This is a highly controversial statement, especially to my religious brothers and sisters. However, it is a fact that whatever is accessible to one man, whatever one man can learn, another can also learn. No man has magic eyes or magic ears. If there is a sound, we can all hear it. If there is a sight, we can all see it. To say otherwise is to give some men the right to lie and to force the rest of us to believe it. The word “force” is key here. When one man lies, it is only by violence and coercion—verbal, physical, and psychological—that the lie can be spread among the rest of us.
This coercion pushes us to override our rational thinking and our affinity with the truth with our animal emotions of fear of being hurt, shamed, or excluded. Every one of us is equivalent in the basic tools we have and the knowledge we have access to. No matter how much some may claim to have special access to the world or the universe, ultimately, we are all the same.
Even if some of us are smarter than others or more knowledgeable about certain things, there is always another smart person, another expert, another master of a given text. Therefore, there is no uniqueness in terms of value about the person in authority. He is one of us, and she has the same worth and natural authority as the infant who can’t speak and the beggar with no money for food. The authority is in the position, the role being fulfilled, not in the person fulfilling it.

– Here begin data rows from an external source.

theorem wit_ReferencesQualifyAndRecover :
    (awake.tim.refs.length = 9 ∧ awake.measured 7 = false ∧ (refd 8 id).measured 8 = false) ∧
    ((refd 7 id).measured 7 ∧ (refd 7 id).refGone 7) ∧
    (let s := (refd 3 id).rwSet (rRefCfg 3) 0x80800FF0#32
     let m : RefMeas := ⟨true, 25500000, 0⟩
     s.measured 3 ∧ m.present ∧ s.refGone 3 = false ∧ s.refQual 3 ≠ 0 ∧ s.xinModel = 0 ∧ s.refThr 3 = 25500000 ∧ (m.fofs.natAbs : Int) ≤ s.refThr 3 ∧
      ¬ ((25500001 : Int) ≤ s.refThr 3) ∧ (refd 3 fun x => { x with st := 2 }).refThr 3 = 10000000) ∧
    (let s := refd 0 fun x => { x with qual := 0, st := 1 }
     s.measured 0 ∧ s.refQual 0 = 0 ∧ (s.ref 0).st ≠ 2) ∧
    (let s := (refd 3 id).rwSet (rRefCfg 3) 0x80000640#32
     s.measured 3 ∧ s.refGone 3 = false ∧ s.refQual 3 = 0) ∧
    (let s := refd 7 fun x => { x with beyond := true }
     s.measured 7 ∧ (s.ref 7).beyond ∧ (s.ref 7).st ≠ 2) ∧
    (let s := refd 7 id
     s.measured 7 ∧ (s.ref 7).beyond = false ∧ (s.ref 7).st ≠ 3) ∧
    (let s := refd 3 fun x => { x with st := 3, fofs := 5000001 }
     s.measured 3 ∧ (s.ref 3).st = 3 ∧ (s.ref 3).beyond = false ∧ s.refQual 3 ≠ 0 ∧ s.refGone 3 = false ∧ s.refThr 3 / 2 < ((s.ref 3).fofs.natAbs : Int)) ∧
    (let s := (refd 3 id).rwSet (rRefCfg 3) 0x80800FF0#32
     let s : State := { s with tim := { s.tim with sel := 3 } }
     let m : RefMeas := ⟨true, 0, 100000000⟩
     s.measured 3 ∧ s.refGone 3 = false ∧ s.phLim < ((((s.begin.measure 3 m).ref 3).ofs - (s.ref 3).ofs).natAbs : Int) ∧ s.tim.sel = 3 ∧
      (m.fofs.natAbs : Int) ≤ s.refThr 3 ∧ (s.ref 3).seen ∧ (s.ref 3).beyond = false ∧ (s.ref 3).st = 4 ∧ s.refQual 3 ≠ 0) ∧
    (let s := (refd 3 fun x => { x with beyond := true, st := 5 }).rwSet (rRefCfg 3) 0x80800FF0#32
     s.phLim < ((((s.begin.measure 3 ⟨true, 0, 100000000⟩).ref 3).ofs - s.tim.boNs).natAbs : Int) ∧ (s.ref 3).beyond ∧ (s.ref 3).st = 5 ∧ (s.ref 3).st ≠ 3) ∧
    (let s := refd 3 fun x => { x with st := 3 }
     s.measured 3 ∧ (⟨false, 0, 0⟩ : RefMeas).present = false ∧ s.refGone 3 = false ∧ (s.ref 3).st = 3 ∧ (s.ref 3).beyond = false ∧
      s.refQual 3 ≠ 0 ∧ ¬ s.refThr 3 / 2 < ((s.ref 3).fofs.natAbs : Int)) := by decide +kernel

theorem wit_SelectionFollowsTheBestReference :
    ((refd 7 id).best = some 7 ∧ (refd 7 id).up secTime ∧ (refd 7 id).tim.nsc % 480 = 0 ∧ (refd 7 id).rwBit rClkCtl 31 = false ∧
      (refd 7 id).tim.tst = 0 ∧ (refd 7 id).tim.sel = 15 ∧ (refd 7 id).tim.switching = false ∧
      ∀ r < 8, 2 ≤ r → (refd 7 id).refEn r → (refd 7 id).refQual r = 0 → ((refd 7 id).ref r).st = 2) ∧
    (let s := (refd 7 fun x => { x with st := 3 }).rwSet (rRefCfg 7) 0x80000000#32
     s.up secTime ∧ s.tim.nsc % 480 = 0 ∧ s.tim.refs.length = 9 ∧ s.refEn 7 ∧ s.refQual 7 = 0 ∧ (s.ref 7).st = 3) ∧
    (State.reset.up secTime = false ∧ ({ awake with tim := { awake.tim with nsc := 481 } } : State).tim.nsc % 480 ≠ 0) ∧
    (let s := (refd 7 id).rwSet rClkCtl 0x87000000#32
     s.rwBit rClkCtl 31 ∧ s.rwBits rClkCtl 24 4 = 7 ∧ s.eligible 7 ∧ s.tim.sel ≠ 7) := by decide +kernel

theorem wit_SelectionFollowsTheBestReference_events :
    (let s : State := { refd 7 id with tim := { (refd 7 id).tim with sel := 7, tst := 2, lrn := (1, -4050, -4050) } }
     s.tim.sel ≤ 7 ∧ s.eligible s.tim.sel ∧ (s.rwSet rClkCtl 0#32).rwBit rClkCtl 23 = false ∧ s.learnDue ∧ s.tim.mins < 65535 * 60 ∧
      -4050 ≤ rdiv s.tim.lrn.2.2 s.tim.lrn.1 ∧ rdiv s.tim.lrn.2.2 s.tim.lrn.1 < 12550 ∧ s.removing = false ∧ s.tim.steady ∧ s.tim.steer.natAbs ≤ 200000000 ∧ s.inPhase) ∧
    (let s : State := { awake.rwSet (rRefCfg 8) 0#32 with tim := { awake.tim with hoValid := true } }
     s.best = none ∧ s.tim.hoValid ∧ s.tim.tst ≠ 3 ∧ s.rwBit rClkCtl 31 = false ∧ s.tim.switching = false) ∧
    (awake.learnDue = false ∧ awake.stokerRuns ∧ awake.up secTime ∧ awake.hasFree 3 ∧ ({ awake with pea := { awake.pea with spare := [] } } : State).hasFree 3 = false ∧ State.reset.stokerRuns = false) := by decide +kernel

/-- A RUNNING slave port 15 with four frames in each buffer. -/
def slaving (f : Tdm → Tdm) : State :=
  tdmAt 15 slaveCfg (f { Tdm.reset with st := 3, rxBuf := List.replicate 4 [], txBuf := List.replicate 4 [] })
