-- ==== Sys2Proof/Machine/Ops.lean ====
section
/-! DEFINITION. The named operations over the block's state: element reads and writes of the internal memories (20_memory.md R77),
digit packing (R45, R66), the completion of a command with and without an error (40_control.md R131, 60_exceptions.md R233), acceptance
(40_control.md R130) and reset (70_reset_and_hazards.md R260). -/

namespace Sys2Proof.Machine

/-- What one step answers. -/
abbrev Result := Host.Outcome State Fault Refusal

/-! ## Element reads and writes -/

/-- The element of the memory `m` at `x`; an unlisted element is `d`. -/
def Memory.get {α : Type} (d : α) : Memory α → Sym → α
  | [], _ => d
  | c :: m, x => if c.1 = x then c.2 else Memory.get d m x

/-- The pair of `x` and `v` put in front of the first pair of `m` with a greater symbol. -/
def Memory.insert {α : Type} (x : Sym) (v : α) : Memory α → Memory α
  | [] => [(x, v)]
  | c :: m => if x < c.1 then (x, v) :: c :: m else c :: Memory.insert x v m

/-- The memory `m` without an element at `x`. -/
def Memory.erase {α : Type} (m : Memory α) (x : Sym) : Memory α := m.filter fun c => c.1 != x

/-- `m[x] <- v`, in canonical form: an element equal to `d` is not listed. -/
def Memory.set {α : Type} [DecidableEq α] (d : α) (m : Memory α) (x : Sym) (v : α) : Memory α :=
  if v = d then m.erase x else (m.erase x).insert x v

/-- The canonical form: symbols strictly rising, no listed element equal to `d`. -/
abbrev Memory.wf {α : Type} (d : α) (m : Memory α) : Prop :=
  m.Pairwise (fun a b => a.1 < b.1) ∧ d ∉ m.map fun c => c.2

/-- `FREQ[x]` (R41): an unlisted count is 0. -/
def State.freqAt (s : State) (x : Sym) : Count := Memory.get 0 s.freq x

/-- `FREQ <- m`, the whole memory. -/
def State.setFreq (s : State) (m : Memory Count) : State := { s with freq := m }

/-- `FREQ[x] <- c`. -/
def State.setFreqAt (s : State) (x : Sym) (c : Count) : State := s.setFreq (Memory.set 0 s.freq x c)

/-- `NODE[i]` (R42). An entry that State leaves out reads as unspecified (R52; log 4). -/
def State.nodeAt (s : State) (i : NodeIx) : Node :=
  match s.node[i.toNat]? with
  | some n => n
  | none => Config.unspecifiedNode i.toNat

/-- NODE, TREE_VALID, NODE_COUNT and ROOT written together (R43). -/
def State.setTree (s : State) (ns : List Node) (valid : Bool) (count : BitVec 10) (root : NodeIx) : State :=
  { s with node := ns, treeValid := valid, nodeCount := count, root := root }

/-- A code-table entry with no code word and all word bits 0 (R44, R50). -/
def emptyEntry : CtEntry := { len := 0, words := Vector.replicate 8 0 }

/-- `CT[x]` (R44): an unlisted entry is empty. -/
def State.ctAt (s : State) (x : Sym) : CtEntry := Memory.get emptyEntry s.ct x

/-- `CT <- m`, the whole table. -/
def State.setCt (s : State) (m : Memory CtEntry) : State := { s with ct := m }

/-- `CT[x] <- e`. -/
def State.setCtAt (s : State) (x : Sym) (e : CtEntry) : State := s.setCt (Memory.set emptyEntry s.ct x e)

/-- `OUTQ <- q` (R46). -/
def State.setOutq (s : State) (q : Digits) : State := { s with outq := q }

/-- `ACC <- a; ACC_LEN <- l; ACC_OVF <- o` (R47). -/
def State.setAcc (s : State) (a : Digits) (l : BitVec 8) (o : Bool) : State :=
  { s with acc := a, accLen := l, accOvf := o }

/-- `SYMQ <- q` (R48). -/
def State.setSymq (s : State) (q : List Sym) : State := { s with symq := q }

/-- `RESULT0 <- r0; RESULT1 <- r1` (R35). -/
def State.setResults (s : State) (r0 r1 : Word) : State := { s with result0 := r0, result1 := r1 }

/-- `ESTICKY <- e` (R32). -/
def State.setSticky (s : State) (e : Bool) : State := { s with esticky := e }

/-! ## Digits in words -/

/-- Digit j of a word that carries stream digits: bit 31 - j (R66). -/
def wordDigit (w : Word) (j : Nat) : Bool := w.getLsbD (31 - j)

/-- The word whose bits 31 - j, 31 - (j + 1), ... are the digits given, every other bit 0. -/
def packFrom : Nat → Digits → Word
  | _, [] => 0
  | j, d :: ds => (if d then 0x80000000#32 >>> j else 0) ||| packFrom (j + 1) ds

/-- The word that carries the digits, the first in bit 31, unused bits 0 (R66, R191). -/
def packWord (ds : Digits) : Word := packFrom 0 ds

/-- `bit(s, j) = W[j div 32][31 - (j mod 32)]` of an entry (R45). -/
def entryDigit (e : CtEntry) (j : Nat) : Bool := wordDigit (e.words.toList.getD (j / 32) 0) (j % 32)

/-- The code word an entry holds: its first `len` digits (R44). -/
def entryCode (e : CtEntry) : Digits := (List.range e.len.toNat).map (entryDigit e)

/-- `code(x)` (R44). -/
def State.codeOf (s : State) (x : Sym) : Digits := entryCode (s.ctAt x)

/-- The entry that holds the code word `p`, word bits beyond it 0 (`put` of R170). -/
def entryOfCode (p : Digits) : CtEntry where
  len := BitVec.ofNat 8 p.length
  words := Vector.ofFn fun k : Fin 8 => packWord ((p.drop (32 * k.val)).take 32)

/-! ## Acceptance and completion -/

/-- Acceptance of `v` (R130): the command and its operand are latched, and BUSY goes to 1. -/
def State.accept (s : State) (v : Word) : State := { s with curCmd := v, curData := s.data, busy := true }

/-- The status of a command that raised no error (R131). -/
def State.finishOk (s : State) : State := { s with ecode := 0, err := false, busy := false }

/-- The code of an error (R230). -/
def Error.code : Error → BitVec 4
  | .emptyInput => 1
  | .unknownSymbol => 2
  | .malformedStream => 3
  | .illegalCommand => 4
  | .countOverflow => 5
  | .valueRange => 6
  | .noTree => 7
  | .nodeRange => 8
  | .outqFull => 9
  | .symqFull => 10

/-- The status of a command that raised `e`: its code, ERR, ESTICKY and BUSY, and nothing else (R131, R233). -/
def State.finishErr (s : State) (e : Error) : State :=
  { s with ecode := e.code, err := true, esticky := true, busy := false }

/-- `ok(writes)`: `s` is the state with the command's writes applied (R131). -/
def ok (s : State) : Result := .next s.finishOk

/-- `raise E`: the one way a command reports an error. The block has no trap: nothing is saved, no handler is entered, and
the command completes with its code instead of its effects (R12, R233, R239). There is no return beside it (R240). -/
def raise (e : Error) (s : State) : Result := .next (s.finishErr e)

/-! ## Reset -/

/-- The elements SRESET gives their reset values: all but DATA and OVR (R50, R133, R262); ECODE, ERR and BUSY are written at
completion. -/
def State.softReset (s : State) : State :=
  { s with
    curCmd := 0, curData := 0, freq := [], node := [], treeValid := false, nodeCount := 0, root := 0, ct := [], outq := [], acc := [],
    accLen := 0, accOvf := false, symq := [], result0 := 0, result1 := 0, esticky := false }

/-- The reset input is asserted: the reset sequence starts, and STATUS.BUSY reads 1 until it ends (R260; log 6). -/
def State.beginReset (s : State) : State := { s with busy := true, resetting := true }

/-- The end of the reset sequence: every element at its value of R50, BUSY = 0 (R260). The model's own fields stay. -/
def State.endReset (s : State) : State :=
  { State.reset with turns := s.turns, draws := s.draws, readBack := s.readBack }

/-! ## The model's own fields -/

/-- The turns still to come (log 1). -/
def State.setTurns (s : State) (ts : List Turn) : State := { s with turns := ts }

/-- A value returned to the host, and `k` free draws used up (log 3, log 8). -/
def State.answer (s : State) (v : Word) (k : Nat) : State :=
  { s with readBack := v :: s.readBack, draws := s.draws + k }

end Sys2Proof.Machine
end

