-- ==== Sys2Proof/Machine/Operands.lean ====
section
/-! DEFINITION. The DATA operands of commands (30_encoding.md R105), read from CUR_DATA, and the sources of results (20_memory.md R77). The
operands that stand in the command word are read by the decoder (R103, R104). -/

namespace Sys2Proof.Machine

/-- SETFREQ's operand: CUR_DATA[23:0] where CUR_DATA[31:24] = 0, none where it is not (R105, R142). -/
def State.dataCount (s : State) : Option Count :=
  if s.curData.extractLsb' 24 8 = 0 then some (s.curData.setWidth 24) else none

/-- WRCTL's operand: CUR_DATA[7:0] where CUR_DATA[31:8] = 0, none where it is not (R105, R176). -/
def State.dataLen (s : State) : Option (BitVec 8) :=
  if s.curData.extractLsb' 8 24 = 0 then some (s.curData.setWidth 8) else none

/-- WRCTW's operand: all 32 bits of CUR_DATA (R105, R177). -/
def State.dataWord (s : State) : Word := s.curData

/-- DEC's operand: the digits CUR_DATA[31], ..., CUR_DATA[32 - n], in that order (R105, R210). -/
def State.dataDigits (s : State) (n : Nat) : Digits := (List.range n).map (wordDigit s.curData)

/-- `CT[x].W[w]` (R45, R77). -/
def State.ctWord (s : State) (x : Sym) (w : BitVec 3) : Word := (s.ctAt x).words[w.toNat]'w.isLt

end Sys2Proof.Machine
end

Claiming unique or revealed knowledge is not unique to major religions; many smaller secular and non-secular organizations make the same claims. This includes multi-level marketing companies, health or fitness brands, new age movements, and more. In each case, the organization claims to have access to special knowledge that new members can only hope to gain through serious dedication and commitment to the group.
Of course, in almost all cases, if not all cases, this leads to corruption, tyranny, death, and cruelty of one form or another. It leads to the reduction in personal freedom, in the exclusion of some by others, and in the creation of a stratified society in which a minority rule over the majority – not because they were voted in, but rather because they are seen as being closer to the ‘divine’ leader —- knowing more of what he knew than the rest of the ‘ignorant’ masses. Than the rest of you and I.
Of course, this makes no logical sense and from the outset is flawed. As I mentioned previously whatever one person can know, another can know. To believe otherwise is to open the door to special treatment and superiority, of legitimized tyranny — to allow a person to kill you while you feel you deserve to die — for not only the person making the claim but moreover for every other individual after him.
After all, if God, the Universe, the Infinite, speaks to one man one time, why would it not speak to another? We know this door-opening idea is true in that we have multiple major religions each with their own special leader(s) who conversed, saw, interacted with, or even became the Divine.
This has been the case for as long as we have been writing. And perhaps even longer.
The problem with this is that it leaves us with two situations – either it is true that God speaks to some people sometimes. Or God doesn’t.
If God does speak to some people sometimes – how do we know who these people are?
And by what authority do we deny this cosmic conversation to others who say they have spoken to God today?
It is a slippery slope indeed. Especially because the slope itself is littered with the bodies of many millions of people – victims to the bad decisions, and malevolence of dictators past.
Truthfully we cannot know whether a man has spoken to God or not; rather we can only know that none of us have, and that no one can open this door for us — that when it is opened; tyranny forms, and many people die.
That some human beings become the slaves and property of others; that those who refuse to believe are killed; that those who change their minds are killed; that those who disagree with the leader’s ethics are punished, and killed.
That the man becomes a god on earth through his claim of speaking to the God above.
This is unacceptable.
If one person can learn something, or know something. Many others can also learn it or know it. We must let go and reject any special privileges for some of us above others — we are all equal in value. No matter the story some of us may tell, or the experiences some of us may have.